Could have been better if the authors focuses on architectural concerns only
Unlike other books on Hadoop, Hadoop Application Architecture try to provide the high level view architects need to make decisions about which tools to use to satisfy the “-ibilities”. The idea of the book is excellent and the authors are uniquely qualified to the task, helping clients and partners to integrate Hadoop in their ecosystem. The results is an interesting book but I was expecting more.
As the book progresses, the authors fall in simple framework introductions and the main subject of the book (architecture) is left aside. For example, instead of basic examples on Oozie (how to create a linear flow, how to set the timezone), I would have preferred that the authors discussed the limitations of the tool. Moreover, the content is not homogeneous. Some chapters contain too much code, while others not enough, and some covers advanced topics while others just introduce their subject like a “Getting Started” guide. It is unfortunate because technical details does not help to have a high level view of the subject. I think the book would have been better if the authors would have resist the temptation to put technical details easily found elsewhere and have developed the case studies and the comparison of different solutions instead. Note that the subject of Machine Learning is completely absent.

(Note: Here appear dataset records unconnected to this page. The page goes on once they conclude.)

/-- R309, R318, R325, R326, R327, R328, R476. -/
def Obligations.PairAttach : Prop :=
  ∀ (s : State) (rq : Rq) (f : FrameIn) (tw : TwinInfo), f.secondCopy = false →
    (Accepts s rq K.pairAttach 1 → pairState s = 0 → attachCheck s tw = 0 → ∃ t, exec (.attach rq 1 tw.toTwinConfig tw.parts) s = .next t ∧
      Accepted s t rq K.pairAttach [.od, .recorder, .pair] ∧ pairState t = 1 ∧ t.pair.twin = tw ∧
      .pairFrame (frameBits 8 1) ∈ t.out) ∧
    (Accepts s rq K.pairAttach 1 → pairState s = 0 → attachCheck s tw ≠ 0 → ∃ t, exec (.attach rq 1 tw.toTwinConfig tw.parts) s = .next t ∧
      Accepted s t rq K.pairAttach [.od] ∧ pairState t = 0 ∧ odGet t K.pairAttachResult = attachCheck s tw) ∧
    (Accepts s rq K.pairAttach 1 → pairState s ≠ 0 → ∃ t, exec (.attach rq 1 tw.toTwinConfig tw.parts) s = .next t ∧
      Answered s t rq 0x02 (K.pairAttach / 256) (K.pairAttach % 256) 0x06 [] []) ∧
    (∀ r, pairState s = 0 → s.pair.fence = false → attachCheck s tw = 0 → ∃ t, exec (.attachFrame f 1 ⟨r, tw⟩) s = .next t ∧
      pairState t = 1 ∧ t.pair.twin = tw ∧ .pairFrame (frameBits 8 2) ∈ t.out) ∧
    (∀ r, pairState s = 0 → s.pair.fence = false → attachCheck s tw ≠ 0 → ∃ t, exec (.attachFrame f 1 ⟨r, tw⟩) s = .next t ∧
      onlyChanges [.od, .out] s t ∧ pairState t = 0 ∧ odGet t K.pairAttachResult = attachCheck s tw ∧
      t.out = s.out ++ [.pairFrame (frameBits 8 (2 + attachCheck s tw * 16))]) ∧
    (∀ r, pairState s ≠ 0 ∨ s.pair.fence = true → ∃ t, exec (.attachFrame f 1 ⟨r, tw⟩) s = .next t ∧ onlyChanges [.out] s t ∧
      t.out = s.out ++ [.pairFrame (frameBits 8 98)]) ∧
    (pairState s = 1 → s.pair.busUp = true → thahaUp s = true →
      (∃ t, exec (.attachFrame f 2 ⟨0, tw⟩) s = .next t ∧ pairState t = 2 ∧ odGet t K.pairAttachResult = 0 ∧
        .pairFrame (frameBits 8 3) ∈ t.out) ∧
      ∃ t, exec (.attachFrame f 3 ⟨0, tw⟩) s = .next t ∧ pairState t = 2 ∧ odGet t K.pairAttachResult = 0) ∧
    (∀ step r, pairState s = 1 → step ≠ 1 → r ≠ 0 → ∃ t, exec (.attachFrame f step ⟨r, tw⟩) s = .next t ∧
      onlyChanges [.od, .recorder] s t ∧ pairState t = 0 ∧ odGet t K.pairAttachResult = r) ∧
    (Accepts s rq K.pairDrain 1 → mirroring s = true → ∃ t, exec (.drain rq 1) s = .next t ∧
      Accepted s t rq K.pairDrain [.od, .recorder, .pair] ∧ (s.pair.owned ≠ [] → pairState t = 4) ∧
      ((∀ e ∈ s.parts, e.2.runs = true → mirroredOf s e.1 = []) → s.pair.unacked = [] →
        (∀ i ∈ ownedMirrored s, hasUnacked (sessOf s i) = false) →
        ∀ ring ∈ s.pair.owned, ring ∈ t.pair.handing ∧
          (ring ∉ s.pair.handing → .pairFrame (frameBits 6 ring) ∈ t.out))) ∧
    (Accepts s rq K.pairDrain 1 → mirroring s = false → ∃ t, exec (.drain rq 1) s = .next t ∧
      Answered s t rq 0x02 (K.pairDrain / 256) (K.pairDrain % 256) 0x06 [] []) ∧
    (Accepts s rq K.pairDetach 1 → (mirroring s = true ∨ pairState s = 5 ∨ pairState s = 6) → ∃ t, exec (.detach rq 1) s = .next t ∧
      Accepted s t rq K.pairDetach [.od, .clusters, .frames, .sessions, .subRings, .compRings, .recorder, .pair] ∧
      pairState t = 0 ∧ (∀ ring, ownsRing t ring = true) ∧ t.pair.entries = [] ∧
      (mirroring s = true → .pairFrame (frameBits 9 0) ∈ t.out)) ∧
    (Accepts s rq K.pairDetach 1 → (pairState s = 0 ∨ pairState s = 1 ∨ pairState s = 7) → ∃ t,
      exec (.detach rq 1) s = .next t ∧ Accepted s t rq K.pairDetach []) ∧
    (mirroring s = true → ∃ t, exec (.detachFrame f) s = .next t ∧ pairState t = 0 ∧ t.pair.twin = {} ∧
      ∀ ring, ownsRing t ring = true) ∧
    (mirroring s = false → exec (.detachFrame f) s = .next s) ∧
    (∀ ring, ring < 32768 → mirroring s = true → domBit s K.pairMirroredRings ring = true →
      ∃ t, exec (.handover f ring false) s = .next t ∧ ring ∈ t.pair.owned ∧
        .pairFrame (frameBits 6 (ring + 2 ^ 15)) ∈ t.out) ∧
    (∀ ring, ring < 32768 → ring ∈ s.pair.handing → ∃ t, exec (.handover f ring true) s = .next t ∧
      ring ∉ t.pair.owned ∧ (subOf t ring).dispatch = []) ∧
    (∀ p set, p < 48 → mirrorPart s p = none → ∃ t, exec (.flipFrame f p set false false) s = .next t ∧
      onlyChanges [.out] s t ∧ t.out = s.out ++ [.pairFrame (frameBits 7 (p + set * 2 ^ 6 + 2 ^ 19))]) ∧
    (∀ p fl, p < 48 → (partOf s p).flip = some fl → fl.toTwin = true →
      ∃ t, exec (.flipFrame f p fl.set false true) s = .next t ∧ (partOf t p).flip = none)
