-- ==== Sys2Proof/Laws/KeepsFlags.lean ====
section
/-! SUPPORT. What the operations of Machine/Flags.lean leave as it was. -/

namespace Sys2Proof.Machine

theorem requestReplay_keeps {s ci} :
    Keeps 32 s (requestReplay s ci) := by
  delta requestReplay
  refine Keeps.step ?_ updCore_keeps rfl
  exact Keeps.rfl

theorem setAbort_keeps {s ci session} :
    Keeps 32 s (setAbort s ci session) := by
  delta setAbort
  refine Keeps.step ?_ updCore_keeps rfl
  exact Keeps.rfl

theorem recordCore_keeps {s p ci bank idx} :
    Keeps 16385 s (recordCore s p ci bank idx) := by
  delta recordCore
  refine Keeps.step ?_ recordEvent_keeps rfl
  exact Keeps.rfl

theorem parityError_keeps {s p ci idx word} :
    Keeps 17441 s (parityError s p ci idx word) := by
  delta parityError
  extract_lets -merge -useContext -underBinder +onlyGivenNames x1
  try clear_value x1
  extract_lets -merge -useContext -underBinder +onlyGivenNames x2
  refine Keeps.cut (n := 17441) (s := s) x2 ?_ ?_
  · subst x2
    refine Keeps.step ?_ requestReplay_keeps rfl
    exact Keeps.rfl
  intro _
  try clear_value x2
  extract_lets -merge -useContext -underBinder +onlyGivenNames x3
  refine Keeps.cut (n := 17441) (s := s) x3 ?_ ?_
  · subst x3
    refine Keeps.step ?_ updCore_keeps rfl
    assumption
  intro _
  try clear_value x3
  extract_lets -merge -useContext -underBinder +onlyGivenNames x4
  refine Keeps.cut (n := 17441) (s := s) x4 ?_ ?_
  · subst x4
    refine Keeps.step ?_ bump_keeps rfl
    assumption
  intro _
  try clear_value x4
  extract_lets -merge -useContext -underBinder +onlyGivenNames x5
  refine Keeps.cut (n := 17441) (s := s) x5 ?_ ?_
  · subst x5
    refine Keeps.step ?_ recordCore_keeps rfl
    assumption
  intro _
  try clear_value x5
  refine keeps_ite (fun x => x) ?_ ?_
  · refine Keeps.step ?_ raiseFault_keeps rfl
    assumption
  assumption

theorem parityErrors_keeps {s p ci idx env reads} :
    Keeps 17441 s (parityErrors s p ci idx env reads) := by
  delta parityErrors
  extract_lets -merge -useContext -underBinder +onlyGivenNames x1
  try clear_value x1
  extract_lets -merge -useContext -underBinder +onlyGivenNames x2
  try clear_value x2
  refine keeps_foldl (fun x => x) _ _ ?_ ?_
  · exact Keeps.rfl
  intro _ _ _
  refine Keeps.step ?_ parityError_keeps rfl
  assumption

theorem bankConflict_keeps {s p ci idx later x} :
    Keeps 17441 s (bankConflict s p ci idx later x) := by
  delta bankConflict
  extract_lets -merge -useContext -underBinder +onlyGivenNames x1
  try clear_value x1
  extract_lets -merge -useContext -underBinder +onlyGivenNames x2
  refine Keeps.cut (n := 17441) (s := s) x2 ?_ ?_
  · subst x2
    refine Keeps.step ?_ requestReplay_keeps rfl
    exact Keeps.rfl
  intro _
  try clear_value x2
  extract_lets -merge -useContext -underBinder +onlyGivenNames x3
  refine Keeps.cut (n := 17441) (s := s) x3 ?_ ?_
  · subst x3
    refine Keeps.step ?_ updCore_keeps rfl
    assumption
  intro _
  try clear_value x3
  extract_lets -merge -useContext -underBinder +onlyGivenNames x4
  refine Keeps.cut (n := 17441) (s := s) x4 ?_ ?_
  · subst x4
    refine Keeps.step ?_ bump_keeps rfl
    assumption
  intro _
  try clear_value x4
  extract_lets -merge -useContext -underBinder +onlyGivenNames x5
  refine Keeps.cut (n := 17441) (s := s) x5 ?_ ?_
  · subst x5
    refine Keeps.step ?_ recordCore_keeps rfl
    assumption
  intro _
  try clear_value x5
  refine keeps_ite (fun x => x) ?_ ?_
  · refine Keeps.step ?_ raiseFault_keeps rfl
    assumption
  assumption

theorem commandErrors_keeps {s p ci idx who env reads} :
    Keeps 17441 s (commandErrors s p ci idx who env reads) := by
  delta commandErrors
  refine keeps_foldl (fun x => x) _ _ ?_ ?_
  · refine Keeps.step ?_ parityErrors_keeps rfl
    exact Keeps.rfl
  intro _ _ _
  refine Keeps.step ?_ bankConflict_keeps rfl
  assumption

theorem countInvalid_keeps {s n} :
    Keeps 1 s (countInvalid s n) := by
  delta countInvalid
  refine keeps_ite (fun x => x) ?_ ?_
  · exact Keeps.rfl
  refine Keeps.step ?_ bump_keeps rfl
  exact Keeps.rfl

theorem countConv_keeps {s x} :
    Keeps 1 s (countConv s x) := by
  delta countConv
  extract_lets -merge -useContext -underBinder +onlyGivenNames x1
  refine Keeps.cut (n := 1) (s := s) x1 ?_ ?_
  · subst x1
    refine keeps_ite (fun x => x) ?_ ?_
    · exact Keeps.rfl
    refine Keeps.step ?_ bump_keeps rfl
    exact Keeps.rfl
  intro _
  try clear_value x1
  refine keeps_ite (fun x => x) ?_ ?_
  · assumption
  refine Keeps.step ?_ bump_keeps rfl
  assumption

theorem drawRng_keeps {s ci} :
    Keeps 32 s (drawRng s ci).2 := by
  delta drawRng
  extract_lets -merge -useContext -underBinder +onlyGivenNames x1
  try clear_value x1
  try dsimp -zeta only
  refine Keeps.step ?_ setCore_keeps rfl
  exact Keeps.rfl

theorem roundingOf_keeps {s ci mode} :
    Keeps 32 s (roundingOf s ci mode).2 := by
  delta roundingOf
  refine keeps_ite (fun (x : _ × State) => x.2) ?_ ?_
  · extract_lets -merge -useContext -underBinder +onlyGivenNames x1
    refine Keeps.cut (n := 32) (s := s) x1.2 ?_ ?_
    · subst x1
      refine Keeps.step ?_ drawRng_keeps rfl
      exact Keeps.rfl
    intro _
    try clear_value x1
    try dsimp -zeta only
    assumption
  refine keeps_ite (fun (x : _ × State) => x.2) ?_ ?_
  · try dsimp -zeta only
    exact Keeps.rfl
  try dsimp -zeta only
  exact Keeps.rfl

theorem convOne_keeps {s ci f mode v} :
    Keeps 33 s (convOne s ci f mode v).2 := by
  delta convOne
  extract_lets -merge -useContext -underBinder +onlyGivenNames x1
  refine Keeps.cut (n := 33) (s := s) x1.2 ?_ ?_
  · subst x1
    refine Keeps.step ?_ roundingOf_keeps rfl
    exact Keeps.rfl
  intro _
  try clear_value x1
  extract_lets -merge -useContext -underBinder +onlyGivenNames x2
  try clear_value x2
  try dsimp -zeta only
  refine Keeps.step ?_ countConv_keeps rfl
  assumption

theorem convRow_keeps {s ci f mode l} : Keeps 33 s (convRow s ci f mode l).2 := by
  induction l generalizing s with
  | nil => exact Keeps.rfl
  | cons v r ih =>
    unfold convRow
    exact Keeps.step convOne_keeps ih rfl

theorem storeRows_keeps {s ci d mode cols rows} :
    Keeps 37 s (storeRows s ci d mode cols rows) := by
  delta storeRows
  extract_lets -merge -useContext -underBinder +onlyGivenNames x1
  refine Keeps.cut (n := 37) (s := s) x1.2 ?_ ?_
  · subst x1
    refine keeps_foldl (fun (x : _ × State) => x.2) _ _ ?_ ?_
    · try dsimp -zeta only
      exact Keeps.rfl
    intro _ _ _
    extract_lets -merge -useContext -underBinder +onlyGivenNames x2
    refine Keeps.cut (n := 37) (s := s) x2.2 ?_ ?_
    · subst x2
      refine Keeps.step ?_ convRow_keeps rfl
      assumption
    intro _
    try clear_value x2
    try dsimp -zeta only
    assumption
  intro _
  try clear_value x1
  refine Keeps.step ?_ writeRows_keeps rfl
  assumption

theorem drawNear_keeps {s ref tol} :
    Keeps 8589934592 s (drawNear s ref tol).2 := by
  delta drawNear
  extract_lets -merge -useContext -underBinder +onlyGivenNames x1
  refine Keeps.cut (n := 8589934592) (s := s) x1.2 ?_ ?_
  · subst x1
    refine Keeps.step ?_ drawFree_keeps rfl
    exact Keeps.rfl
  intro _
  try clear_value x1
  try dsimp -zeta only
  assumption

theorem boundedResult_keeps {s ref tol} :
    Keeps 8589934592 s (boundedResult s ref tol).2 := by
  delta boundedResult
  refine keeps_ite (fun (x : _ × State) => x.2) ?_ ?_
  · refine Keeps.step ?_ drawNear_keeps rfl
    exact Keeps.rfl
  try dsimp -zeta only
  exact Keeps.rfl

end Sys2Proof.Machine
end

In definitive, Hadoop Application Architecture provides just enough information to make an informed choice about the tools covered in the book but as the Hadoop ecosystem is evolving at a fast pace, the book will soon become outdated (if it’s not already the case). Whether you’re designing a new Hadoop application, or planning to integrate Hadoop into your existing data infrastructure, I recommend you this book after reading the classic Hadoop: The Definitive Guide even if many of your questions will be left unanswered at the end of this book.